Letter: Clarifying the law of covenants
Statements made by planning and zoning, the Doughertys, and their attorney about covenants on a conditional-use application suggest a lack of understanding about the law of covenants.
The following points (I am not a lawyer and do not offer this as legal advice):
• A municipality cannot abrogate a covenant, which Mr. Wheatley has confirmed in oral and written statements. Approving the CU, while creating confusion for the lot owner, would not remove the terms of the covenant that bind the lot owner as clearly specified in the deed that he signed in assuming ownership. One key restriction: “no commercial business.”
• Covenants are contracts, binding to the lot owner. They “run with the land.”
• Covenants are formed under private law, which governs relationships between individuals.
• Private laws can only be changed by agreement among those parties similarly bound, a legislature, and the courts.
As stated by one court, a ruling that is referenced often in state courts nationwide: “[The covenant is enforceable by any grantee as against any other, upon the theory that there is a mutuality of covenant and consideration, which binds each and gives to each the appropriate remedy.” See: Korn v. Campbell, 192 N.Y. 490, 495–96 (1908); see generally 51 A.L.R. 3d 556 (1973) (recognizing Korn as “the leading case on the subject in this country”)
• Municipalities only have authority to make public laws.
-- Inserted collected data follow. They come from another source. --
-- ==== Sys2Proof/Machine/Num.lean ====
section
/-! DEFINITION. Number formats and rounding (03 R49-R69, R76): exact values, decoding, `rnd`, K4X quads, inline constants
and the correctly rounded functions of 09 R164. -/

namespace Sys2Proof.Machine

/-- The formats of 03 R49, with the K4X integer part of R58. -/
inductive Fmt where
  | f32 | f16 | bf16 | e4m3 | e5m2 | e2m1 | k4x | int8 | int32 | uint32 | e8m0 | f64 | ki
deriving DecidableEq, Repr, Inhabited

/-- 03 R49: the format of a code. -/
def Fmt.ofCode (c : Nat) : Fmt :=
  match c with
  | 0 => .f32 | 1 => .f16 | 2 => .bf16 | 3 => .e4m3 | 4 => .e5m2 | 5 => .e2m1 | 6 => .k4x | 7 => .int8 | 8 => .int32
  | 9 => .uint32 | 10 => .e8m0 | 11 => .f64 | _ => .ki

/-- 03 R50: width, fraction bits, bias, code of the largest finite value, infinity and default NaN codes if any. -/
structure FloatP where
  width : Nat
  frac : Nat
  bias : Nat
  maxCode : Nat
  inf : Option Nat
  nan : Option Nat
deriving DecidableEq, Repr

/-- 03 R50, R52: the parameters of the floating-point formats. -/
def Fmt.float? (g : Fmt) : Option FloatP :=
  match g with
  | .f64 => some { width := 64, frac := 52, bias := 1023, maxCode := 0x7FEFFFFFFFFFFFFF,
                   inf := some 0x7FF0000000000000, nan := some 0x7FF8000000000000 }
  | .f32 => some { width := 32, frac := 23, bias := 127, maxCode := 0x7F7FFFFF, inf := some 0x7F800000, nan := some 0x7FC00000 }
  | .f16 => some { width := 16, frac := 10, bias := 15, maxCode := 0x7BFF, inf := some 0x7C00, nan := some 0x7E00 }
  | .bf16 => some { width := 16, frac := 7, bias := 127, maxCode := 0x7F7F, inf := some 0x7F80, nan := some 0x7FC0 }
  | .e4m3 => some { width := 8, frac := 3, bias := 7, maxCode := 0x7E, inf := none, nan := some 0x7F }
  | .e5m2 => some { width := 8, frac := 2, bias := 15, maxCode := 0x7B, inf := some 0x7C, nan := some 0x7E }
  | .e2m1 => some { width := 4, frac := 1, bias := 1, maxCode := 0x7, inf := none, nan := none }
  | .k4x | .int8 | .int32 | .uint32 | .e8m0 | .ki => none

/-- Smallest and largest value of an integer format (03 R54, R58). -/
def Fmt.range? (g : Fmt) : Option (Int × Int) :=
  match g with
  | .int8 => some (-128, 127) | .int32 => some (-2147483648, 2147483647) | .uint32 => some (0, 4294967295)
  | .ki | .k4x => some (-7, 7)
  | .f32 | .f16 | .bf16 | .e4m3 | .e5m2 | .e2m1 | .e8m0 | .f64 => none

/-- Width of an element in bits (03 R49). -/
def Fmt.width (g : Fmt) : Nat :=
  match g with
  | .f32 | .int32 | .uint32 => 32 | .f16 | .bf16 => 16 | .e4m3 | .e5m2 | .int8 | .e8m0 => 8 | .e2m1 | .k4x | .ki => 4
  | .f64 => 64

/-- An exact real value, an infinity or a NaN. A finite value is (−1)^neg × (m + δ) × 2^e, with δ = 0, or 0 < δ < 1 where
`sticky`. -/
inductive Num where
  | nan
  | inf (neg : Bool)
  | fin (neg : Bool) (m : Nat) (e : Int) (sticky : Bool)
deriving DecidableEq, Repr, Inhabited

/-- An integer as an exact value. -/
def Num.ofInt (x : Int) : Num := .fin (x < 0) x.natAbs 0 false
/-- Positive zero. -/
def Num.zero : Num := .fin false 0 0 false
/-- Is the value a zero? -/
def Num.isZero (x : Num) : Bool := match x with | .fin _ m _ st => m == 0 && !st | _ => false
/-- Is the value a NaN? -/
def Num.isNan (x : Num) : Bool := match x with | .nan => true | _ => false
/-- The sign bit of a value. -/
def Num.sign (x : Num) : Bool := match x with | .nan => false | .inf s => s | .fin s _ _ _ => s
/-- The value with its sign inverted. -/
def Num.neg (x : Num) : Num := match x with | .nan => .nan | .inf s => .inf (!s) | .fin s m e t => .fin (!s) m e t
/-- The magnitude of a value. -/
def Num.abs (x : Num) : Num := match x with | .nan => .nan | .inf _ => .inf false | .fin _ m e t => .fin false m e t

/-- 09 R161: the exact product; 0 × ∞ is NaN. -/
def Num.mul (x y : Num) : Num :=
  match x, y with
  | .nan, _ | _, .nan => .nan
  | .inf s, .inf t => .inf (s != t)
  | .inf s, .fin t m _ _ => if m = 0 then .nan else .inf (s != t)
  | .fin t m _ _, .inf s => if m = 0 then .nan else .inf (s != t)
  | .fin s m e _, .fin t n f _ => .fin (s != t) (m * n) (e + f) false

/-- 09 R161: the exact sum; ∞ − ∞ is NaN; an exact zero sum of unlike signs is −0 under RDN and else +0. -/
def Num.add (rdn : Bool) (x y : Num) : Num :=
  match x, y with
  | .nan, _ | _, .nan => .nan
  | .inf s, .inf t => if s = t then .inf s else .nan
  | .inf s, .fin .. => .inf s
  | .fin .., .inf s => .inf s
  | .fin s m e _, .fin t n f _ =>
    if m = 0 && n = 0 then .fin (if s = t then s else rdn) 0 0 false else
    let g := min e f
    let a : Int := (if s then -1 else 1) * ((m <<< (e - g).toNat : Nat) : Int)
    let b : Int := (if t then -1 else 1) * ((n <<< (f - g).toNat : Nat) : Int)
    if a + b = 0 then .fin rdn 0 0 false else .fin (a + b < 0) (a + b).natAbs g false

/-- Sign of the comparison of two values that are no NaN: −1, 0 or 1 (−0 equal to +0). -/
def Num.cmp (x y : Num) : Int :=
  match x, y with
  | .inf s, .inf t => if s = t then 0 else if s then -1 else 1
  | .inf s, _ => if s then -1 else 1
  | _, .inf s => if s then 1 else -1
  | .fin s m e _, .fin t n f _ =>
    let g := min e f
    let a : Int := (if s then -1 else 1) * ((m <<< (e - g).toNat : Nat) : Int)
    let b : Int := (if t then -1 else 1) * ((n <<< (f - g).toNat : Nat) : Int)
    if a < b then -1 else if a = b then 0 else 1
  | .nan, _ | _, .nan => 0

/-- 03 R51, R54, R55: the value of a code. -/
def val (g : Fmt) (c : Nat) : Num :=
  match g with
  | .int8 => .ofInt (sext c 8)
  | .int32 => .ofInt (sext c 32)
  | .uint32 => .fin false (c % 2 ^ 32) 0 false
  | .ki | .k4x => .ofInt (sext c 4)
  | .e8m0 => if c % 256 = 255 then .nan else .fin false 1 ((c % 256 : Nat) - 127) false
  | .f32 | .f16 | .bf16 | .e4m3 | .e5m2 | .e2m1 | .f64 =>
    match g.float? with
    | none => .nan
    | some p =>
      let s := c.testBit (p.width - 1)
      let mag := c % 2 ^ (p.width - 1)
      if p.inf = some mag then .inf s
      else if p.maxCode < mag then .nan
      else
        let ef := mag / 2 ^ p.frac
        let f := mag % 2 ^ p.frac
        if ef = 0 then .fin s f (1 - (p.bias : Int) - p.frac) false
        else .fin s (2 ^ p.frac + f) ((ef : Int) - p.bias - p.frac) false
• If a CU were to be granted, the terms of the covenant are still binding on the lot owner. A CU does not abrogate those bound obligations.
• If a covenant states that all parties to the covenant must agree on changes in the covenant before that covenant can be changed, then all parties must agree. A court must approve the agreement before entering the amendment(s) into the county’s records. The covenant for this and adjoining parcels specifically states that all must be in agreement before the covenant can be changed.
• Sussex County through its zoning authority has long ago accepted this covenant. In doing so, the covenant “becomes something more than solemn promises: [it] become[s] law,” as one court has explained.
• Courts have repeatedly rejected rezoning that creates a small island of property that allows significantly more liberal uses than that of surrounding properties - “solely for the benefit of a particular property owner.” Piece-meal zoning has been struck down repeatedly because it is seen as undermining “well planned and standardized zoning code,” that a municipality has compromised the common good to benefit one property owner.
• Courts are loath to make any judicial modification or cancellation of privately negotiated property restrictions because “[s]ubstantial uncertainty for property owners as to rights and obligations would ... result ... if courts, at the instance of a suing property owner and over the objection of adjacent property owners, could modify or cancel a ... property restriction,” as one court stated. That same rationale has been used by courts to look with disfavor on municipalities who modify or cancel private, negotiated property restrictions.
In closing, neither Mr. Dougherty nor his attorney has provided any evidence to verify that he was “duped.” By not naming the specific individuals, he has hence implicated all involved in this real estate transaction. “Duped” means that fraud was committed, a serious charge subject to federal and state redress. Yet, Mr. Dougherty has not taken any legal action against those parties he alleges have duped him. No filing has been made against the Delaware Bar nor the Sussex County Board of Realtors. No litigation has been initiated against the prior owner. Indeed, the lot owner has challenged Mr. Dougherty’s assertions in this newspaper.
Whether Mr. Dougherty was “duped” is not a matter for the commission to use in its decision, anyway. The deed is binding upon him as a purchaser whether he reviewed, read or understood the terms. The general rule of “constructive notice” applies. No real estate contract should be signed until the purchaser has reviewed all restrictions and covenants.
“Ignorantia juris non excusat” (“ignorance of the law excuses not”), or “ignorantia legis neminem excusat” (“ignorance of law excuses no one”), is a core legal principle holding that a person who is unaware of a law may not escape liability for violating that law merely because one was unaware of that law’s existence.
Sussex County Council must honor the covenant, follow the statutory exhortation that covenants are to stand without compromise, validate the purpose of the AR-1 zoning code, and reject this application.